> [EXERCISE OBJECTIVE]: What lines in the data hold the string "that"? Show them.

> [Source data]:
════════════════
/-- The paged part of the checks of R146, once the page is known. -/
def State.resolvePage (s : State) (a : Acc) (k : AccKind) (va : Dword) (size : Nat) (base : Nat) (i : PageInfo) :
    Except Stop Target :=
  let v := va.toNat
  if !accessAllowed a k i v then .error (.fault 0x10 va)
  else if k.writes && i.snap then .error (.fault 0x12 va)
  else
    match i.place with
    | .control => if k.fullEmpty then .error (.fault 0x17 va) else .ok (.control v)
    | .hbm _ => if k.fullEmpty then .error (.fault 0x17 va) else .ok (.cached v i)
    | .pinned _ => if k.fullEmpty then .error (.fault 0x17 va) else .ok (.cached v i)
    | .uncached st => if k.fullEmpty then .error (.fault 0x17 va) else .ok (.uncached st v i)
    | .store c o =>
      let off := o + (v - base)
      if a.who.isNone then .error (.fault 0x30 va)
      else
        match s.name a c va with
        | .error e => .error e
        | .ok _ =>
          if !s.inShare c a.who off size then .error (.fault 0x14 va)
          else if k.fullEmpty && !i.fe then .error (.fault 0x17 va)
          else .ok (.store c (s.sharePhys c a.who off))

/-- The place of a target's bytes, where it is known without a translation. -/
def Target.place : Target → Option Nat
  | .self p => some p
  | .store _ p => some p
  | .control v => some v
  | _ => none

/-- Whether an access is one to the own local store at once. -/
def Target.isSelf : Target → Bool
  | .self _ => true
  | _ => false

/-- A read, and an access to the own store at once, comes after the slot's own posted writes of the same bytes: a slot reads
its own latest store, and nothing older than a write of its own (R148, R166). AMO and RED see to their order themselves. -/
def State.inOrder (s : State) (a : Acc) (k : AccKind) (size : Nat) (va : Dword) (t : Target) : Except Stop Target :=
  match a.slot with
  | none => .ok t
  | some i =>
    if k != .both && (t.isSelf || !k.writes || k == .feTake) && s.ownPosted a.core i t.isSelf t.place va.toNat size then
      .error (.wait (.ordered t.isSelf t.place va.toNat size))
    else .ok t

/-- Whether an access to a page would be a host-bound request of a partition that no virtual function serves: its frame is a host
frame (R432, R448, R449). -/
def State.hostUnlinked (s : State) (who : Option (BitVec 6)) (va : Nat) (i : PageInfo) : Bool :=
  match who, i.place with
  | some p, .hbm _ | some p, .uncached _ =>
    !s.linked p && (match s.walk who va with
      | .ok e =>
        let frame := e % 2 ^ 24 + va / 4096 % sizePages (e / 2 ^ 38 % 4)
        (s.groupEntry (groupOf (e / 2 ^ 24 % 32) frame)).getLsbD 63
      | .error _ => false)
  | _, _ => false

/-- A host-bound request that the root chiplet discards: it is logged, and a containment event is raised against the source core
(R374, R448). -/
def State.contain (s : State) (n i : Nat) (va : Dword) : State :=
  if s.due.any (fun d => d.ev.kind == .containmentEvent && d.ev.arg == .core n) then s
  else (s.log 0 n i va).send none .containmentEvent (.core n)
════════════════
> [FINISHED TASK]:
/-- Whether an access to a page would be a host-bound request of a partition that no virtual function serves: its frame is a host
/-- A host-bound request that the root chiplet discards: it is logged, and a containment event is raised against the source core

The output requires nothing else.